От водки я отказался, она на спирт плохо ложится. Поговорил с поляками о том, о сем, о жизни, о рыбалке немного да и пошел восвояси к Коневу. И такой за спиной вздох радости и облегчения услышал, что улыбнулся невольно. Приятно иногда быть страшным для окружающих, без всяких к тому усилий.
— Ну чего, Конь, плохо ты о людях думаешь. Не брали они твоей камеры. И близко не видели.
— Они врут, я знаю, они бесы, — слегка Конев застрял на северной тематике. Так бывает. Внимания обычно на это не обращаешь, потом само проходит.
— Я знаю… — продолжал долдонить Конев.
Тут Ленка Заборщикова и позвонила:
— Не вы вчера фотоаппарат потеряли? А то наша молодежь нашла в песке. Приезжайте, коли так.
И тут вспомнилось. Мы же вчера еще в Кузомень ездили. Жалко ведь столько проехать и не половить. Задергался я, потому что забыл внезапно, где живу, утратил чувство локтя. Потому что не было лицензий, а потом вдруг появились. У тех же девчонок, что неприступно в домиках колхозных по торговле этими бумажками сидели. Вчера — не было, сегодня — есть. Да и не за деньги, не за взятки — ласковое слово, шоколадка да улыбка пристальная, благожелательная. Красивые поморочки по деревенским улицам ходят, морок на тебя наводят, тень на плетень.

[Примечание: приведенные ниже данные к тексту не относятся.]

/-- The settable fields of a port record (R22); the kind follows from the port number (R21). Durations in ms, the
talk-time limit in s. -/
structure PortRec where
  duplex : Duplex
  rxlo : Bool
  keyUp : Nat
  hang : Nat
  talkLimit : Nat
  confirm : Nat
  debounce : Nat
deriving DecidableEq, Repr

/-- The cadence settings (R90). -/
structure CadenceSettings where
  loopLength : Nat
  onMs : Nat
  offMs : Nat
  toneGain : Gain
  voiceGain : Gain
deriving DecidableEq, Repr

/-- What the RESET order keeps (R170), but for the active-bank indicator. -/
structure Settings where
  /-- The two banks of eight patch records (R1, R2). -/
  banks : Vector (Vector PatchRec 8) 2
  /-- The port records (R22). -/
  ports : Vector PortRec 18
  /-- The tone memory (R88). -/
  tone : Memory
  /-- The cadence settings (R90). -/
  cadence : CadenceSettings
  /-- The protection flags (R132). -/
  flags : Vector Bool 18
  /-- The protection lock (R132). -/
  plk : Bool
  /-- The report masks, one mask byte a source, with the bits of R177 (R151). -/
  masks : Vector Byte 27
deriving DecidableEq, Repr

/-! ### Live state -/

/-- The debounce of one signalling bit (R27, R28). `count` is the settling count, or in a fresh debounce the length of
the run of `run`. `due` is a settlement that has come about in this frame and is still to be taken (log entry 24). -/
structure Debounce where
  level : Bool
  count : Nat
  fresh : Bool
  run : Bool
  due : Option Bool
deriving DecidableEq, Repr

/-- The receive side of a port: receive machine, talk-time timer, debounces (R29, R31, R27, R37). A running timer
holds the frames that remain; at 0 its expiry is due. -/
structure RxPort where
  rx : RxState
  talk : Option Nat
  cor : Debounce
  emg : Debounce
deriving DecidableEq, Repr

/-- An arbitration context (R43). The floor is the holder or the talker set, in ascending port number; the
restriction is NONE, or MAYDAY with its port. -/
structure Context where
  mode : Mode
  floor : List Port
  restriction : Option Port
  source : AudioSource
deriving DecidableEq, Repr

/-- What the FLA holds for a patch (R41, R43): context, freezing flag, and claimant set in ascending port number. -/
structure FloorState where
  ctx : Context
  freezing : Bool
  claimants : List Port
deriving DecidableEq, Repr

/-- A ring: its store and head (R60). -/
structure Ring where
  store : Memory
  head : Count
deriving DecidableEq, Repr

/-- A reader's place in a ring (R61, R70). -/
structure Reader where
  ring : Patch
  cursor : Count
  endMark : Option Count
deriving DecidableEq, Repr

/-- The transmit machine of a port (R66 to R75). `sample` is the output sample taken in this frame's service;
`hangDue` marks an entry into HANG that the service has found and that is still to be taken (log entry 4). -/
structure TxPort where
  state : TxState
  reader : Option Reader
  keyUp : Option Nat
  hang : Option Nat
  confirm : Option Nat
  hangDue : Bool
  sample : Sample
deriving DecidableEq, Repr

/-- The override state of a patch (R95). -/
structure OverrideState where
  save1 : Option Context
  save2 : Option Context
  mayday : Option Port
  latch : Option Port
  timer : AlertTimer
deriving DecidableEq, Repr

/-- The cadence generator (R91). -/
structure CadenceGen where
  phase : CadencePhase
  count : Nat
  pointer : Nat
deriving DecidableEq, Repr

/-- The Plan Switch Controller (R118). Sets of patches in ascending number. -/
structure SwitchCtl where
  state : SwitchState
  involved : List Patch
  grace : Option Nat
  last : LastOutcome
  lastInvolved : List Patch
  /-- The model's own marker: the expiry of the grace timer that is due in this frame goes before the next idle test
  that finds every involved patch idle (R123; log entry 38). -/
  graceFirst : Bool := false
deriving DecidableEq, Repr

/-- The live state of the blocks: what the RESET order clears, and the active-bank indicator. -/
structure Live where
  /-- The active-bank indicator (R1). -/
  active : Bank
  /-- The receive sides of the ports (PSU). -/
  rx : Vector RxPort 18
  /-- The floors of the patches (FLA). -/
  fla : Vector FloorState 8
  /-- The rings (DRU). -/
  rings : Vector Ring 8
  /-- The transmit machines (DRU). -/
  tx : Vector TxPort 18
  /-- The overrides of the patches (OVC). -/
  ovr : Vector OverrideState 8
  /-- The emergency lamps (R101). -/
  lamps : Vector Bool 18
  /-- The holder of the console guest resource (R107). -/
  guestHolder : Option Patch
  /-- The guest waiting queue (R107). -/
  guestQueue : List Patch
  /-- The cadence generator (R91). -/
  gen : CadenceGen
  /-- The Plan Switch Controller (R118). -/
  switch : SwitchCtl
  /-- EXC of each source, with the bits of R177 (9.2). -/
  exc : Vector Byte 27
  /-- ACC of each source (9.2). -/
  acc : Vector Byte 27
  /-- The report queue (R146). -/
  queue : List Source
  /-- The model's own list of the conditions that the event being taken has raised and that are recorded as it ends
  (R145); empty between steps (log entry 10). -/
  raised : List (Source × Cond)
deriving DecidableEq, Repr

/-! ### Management channel -/

/-- The parser's state (R158). `rtr` is RTR as examined at the kind byte; `got` the body bytes so far, in order. -/
inductive Parser where
  | kind
  | length (kind : Byte) (rtr : Bool)
  | body (kind : Byte) (rtr : Bool) (got : List Byte) (due : Nat)
  | hunt
deriving DecidableEq, Repr

/-- A message the parser has finished with and not yet handed on (R158, R159). -/
inductive Parsed where
  | complete (kind : Byte) (body : List Byte) (rtr : Bool)
  | abandoned (kind : Byte)
deriving DecidableEq, Repr

/-- An order in the order buffer (R160). -/
structure Order where
  kind : Byte
  body : List Byte
deriving DecidableEq, Repr

/-- The order the ORU holds (R163). `due`: a frame has arrived since it was taken, so it is carried out in this
frame. -/
structure HeldOrder where
  kind : Byte
  body : List Byte
  due : Bool
deriving DecidableEq, Repr

/-- An entry of the owed refusal list (R162). -/
structure Owed where
  kind : Byte
  status : Status
deriving DecidableEq, Repr

/-- A place of the reply queue: reserved for the order the ORU holds, or holding the body of a reply (R167). -/
inductive Place where
  | reserved
  | ready (body : List Byte)
deriving DecidableEq, Repr

/-- The management channel: parser, order buffer, owed refusals, held order, reply queue, outbound message (R168). -/
structure Channel where
  parser : Parser
  /-- A finished message that is still to be handed on (log entry 4). -/
  parsed : Option Parsed
  /-- Inbound management bytes of this frame that are still to be parsed (log entry 2). -/
  inBytes : List Byte
  buffer : List Order
  owed : List Owed
  oru : Option HeldOrder
  replies : List Place
  /-- The rest of the outbound message in progress. -/
  out : List Byte
deriving DecidableEq, Repr

/-! ### Highway -/

/-- The outbound slots of a frame (R174). `keys`: PTT of the radio ports, audio present of the console ports. -/
structure Outbound where
  samples : Vector Sample 18
  keys : Vector Bool 18
  lamps : Vector Bool 18
  rtr : Bool
  lane0 : Byte
  lane1 : Byte
deriving DecidableEq, Repr

/-- The Highway Interface (R172 to R175). -/
structure Highway where
  phase : FramePhase
  /-- HCLK periods counted from the pulse: 0, 360 or 512 (log entry 20). -/
  period : Nat
  /-- How many outbound timeslots of the frame before this one were driven (R172). -/
  driven : Nat
  /-- The received samples of the frame (R174). -/
  received : Vector Sample 18
  /-- This frame's ring work is still to be done (log entry 2). -/
  ringDue : Bool
  /-- A frame has arrived and the outbound slots of the next are still to be formed (log entry 7). -/
  formDue : Bool
  /-- The outbound byte places of the next frame filled so far, lane 0 first (R156). -/
  lanes : List Byte
  /-- The outbound slots as formed for the frame in progress (R173). -/
  out : Outbound
  /-- The level of the KEYSW line, `true` for asserted (R134, log entry 12). -/
  keysw : Bool
  /-- A power-on or RST reset is in progress: the RST line is held (R175). -/
  inReset : Bool
deriving DecidableEq, Repr
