-- ==== Sys2Proof/WellFormed.lean ====
section
/-! DEFINITION. Which commands are well formed: what a command must satisfy to name something the spec allows. A
command that is not well formed changes nothing in the machine; the check says why it cannot come about. -/

namespace Sys2Proof

/-- The kind bytes of the 24 orders (R177). -/
def orderKinds : List Byte :=
  [0x01, 0x02, 0x10, 0x11, 0x12, 0x20, 0x21, 0x22, 0x23, 0x24, 0x30, 0x31,
   0x40, 0x41, 0x42, 0x43, 0x48, 0x49, 0x50, 0x51, 0x60, 0x61, 0x62, 0x70]

/-- A message body has at most 60 bytes (R157). -/
def bodyFits (body : List Byte) : Bool := body.length ≤ Config.maxBody

/-- The body of a SET PROTECTION order with operation `op` (R135, R177): four bytes, the operation first. -/
def isOperation (op : Byte) (body : List Byte) : Bool := body.length == 4 && body.head? == some op

/-- A well-formed command. -/
def Instr.wf : Instr → Bool
  | .earlyHfsPulse period => period < Config.arrivalPeriod
  | .emergencyRise p => p.val < 16
  | .emgSettledFall p => p.val < 16
  | .unknownOrder kind body => kind ≠ 0 && !orderKinds.contains kind && bodyFits body
  | .protect body _ => isOperation 0x01 body
  | .unprotect body _ => isOperation 0x02 body
  | .protectAll body _ => isOperation 0x03 body
  | .unprotectAll body _ => isOperation 0x04 body
  | .setLock body _ => isOperation 0x05 body
  | .clearLock body _ => isOperation 0x06 body
  | .setProtection body _ =>
      bodyFits body && [0x01, 0x02, 0x03, 0x04, 0x05, 0x06].all (fun op => !isOperation op body)
  | .identify body => bodyFits body
  | .readPort body => bodyFits body
  | .setPort body => bodyFits body
  | .clearPort body => bodyFits body
  | .readPatch body => bodyFits body
  | .definePatch body => bodyFits body
  | .setMember body => bodyFits body
  | .deletePatch body => bodyFits body
  | .clearBank body => bodyFits body
  | .switchPlan body => bodyFits body
  | .abortSwitch body => bodyFits body
  | .declareMayday body => bodyFits body
  | .clearMayday body => bodyFits body
  | .soundAlert body => bodyFits body
  | .cancelAlert body => bodyFits body
  | .loadTone body => bodyFits body
  | .setCadence body => bodyFits body
  | .readProtection body _ => bodyFits body
  | .setReportMask body => bodyFits body
  | .readConditions body => bodyFits body
  | .clearConditions body => bodyFits body
  | .readRing body => bodyFits body
  | .reset body => bodyFits body
  | .powerOnReset _ => true
  | .rstReset => true
  | .rstRelease => true
  | .frameArrival _ _ _ => true
  | .messageComplete => true
  | .messageAbandoned => true
  | .orderTaken => true
  | .owedRefusal => true
  | .replyStart => true
  | .reportStart _ => true
  | .corSettledRise _ => true
  | .corSettledFall _ => true
  | .talkTimeExpiry _ => true
  | .keyUpExpiry _ => true
  | .enterHang _ => true
  | .hangExpiry _ => true
  | .keyConfirmExpiry _ => true
  | .alertTimerExpiry _ => true
  | .graceTimerExpiry => true
  | .cadenceCountEnd => true
  | .hfsPulse => true
  | .noPulseByPeriod512 => true

end Sys2Proof
end

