-- ==== Sys2Proof/Machine/Step.lean ====
section
/-! DEFINITION. One step of the machine: the command at the front of the queue is taken. -/

namespace Sys2Proof.Machine

/-- One step: the command at the front of the queue, run on the state with the queue's rest; the block idles on an
empty queue (log entry 1). -/
def step (s : State) : Host.Outcome State Fault Refusal :=
  match s.pending with
  | [] => .next s
  | i :: rest => exec i { s with pending := rest }

/-- The state with the command that a word spells put at the front of its queue; unchanged where it spells none, as
every word does (opcode_table.json gives no row any bits). -/
def State.withFetchWord (s : State) (nbits w : Nat) : State :=
  match decodeTableWord nbits w with
  | some i => { s with pending := i :: s.pending }
  | none => s

end Sys2Proof.Machine
end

Сорвались мы с Коневым вчера под самый вечер. Уже выпившие крепко были, но в машину сели, и ну по пустыне колесить. Благо внедорожная у меня, песка не чуяла. И такое счастье беспредельное вдруг охватило — ни преграды, ни засады впереди. Лишь ровный бескрайний песок повсюду да безграничное море вдалеке. Да небо над тобой, где Бог — твой единственный судья. Да земля родная, северная, которую любишь за невзрачность, неброскость, за силу ее и страдания. И воля в душе, неограниченность рамками — ты сам себе человек, и совесть в твоем нутре не даст тебе сорваться на злое. А весело, пьяно, разгульно за рулем, по пустыне, кругами и зигзагами, вдоль и поперек, и смех, наружу рвущийся, и крепость пальцев, в руль вцепившихся, и мотор, взревывающий весело на очередном бархане, и веером песок из–под колес — то–то счастье доброе! И вечно мрачный Конев тоже хохотал и наслаждался, видимо. И снимал, фотографировал, любил все вокруг. И чайки участвовали в нашем веселье, порывисто сигая с высоты и вновь взмывая вверх. Не было предела свободному веселью. Лишь сон сморил задолго заполночь. А утром мы искали фотоаппарат.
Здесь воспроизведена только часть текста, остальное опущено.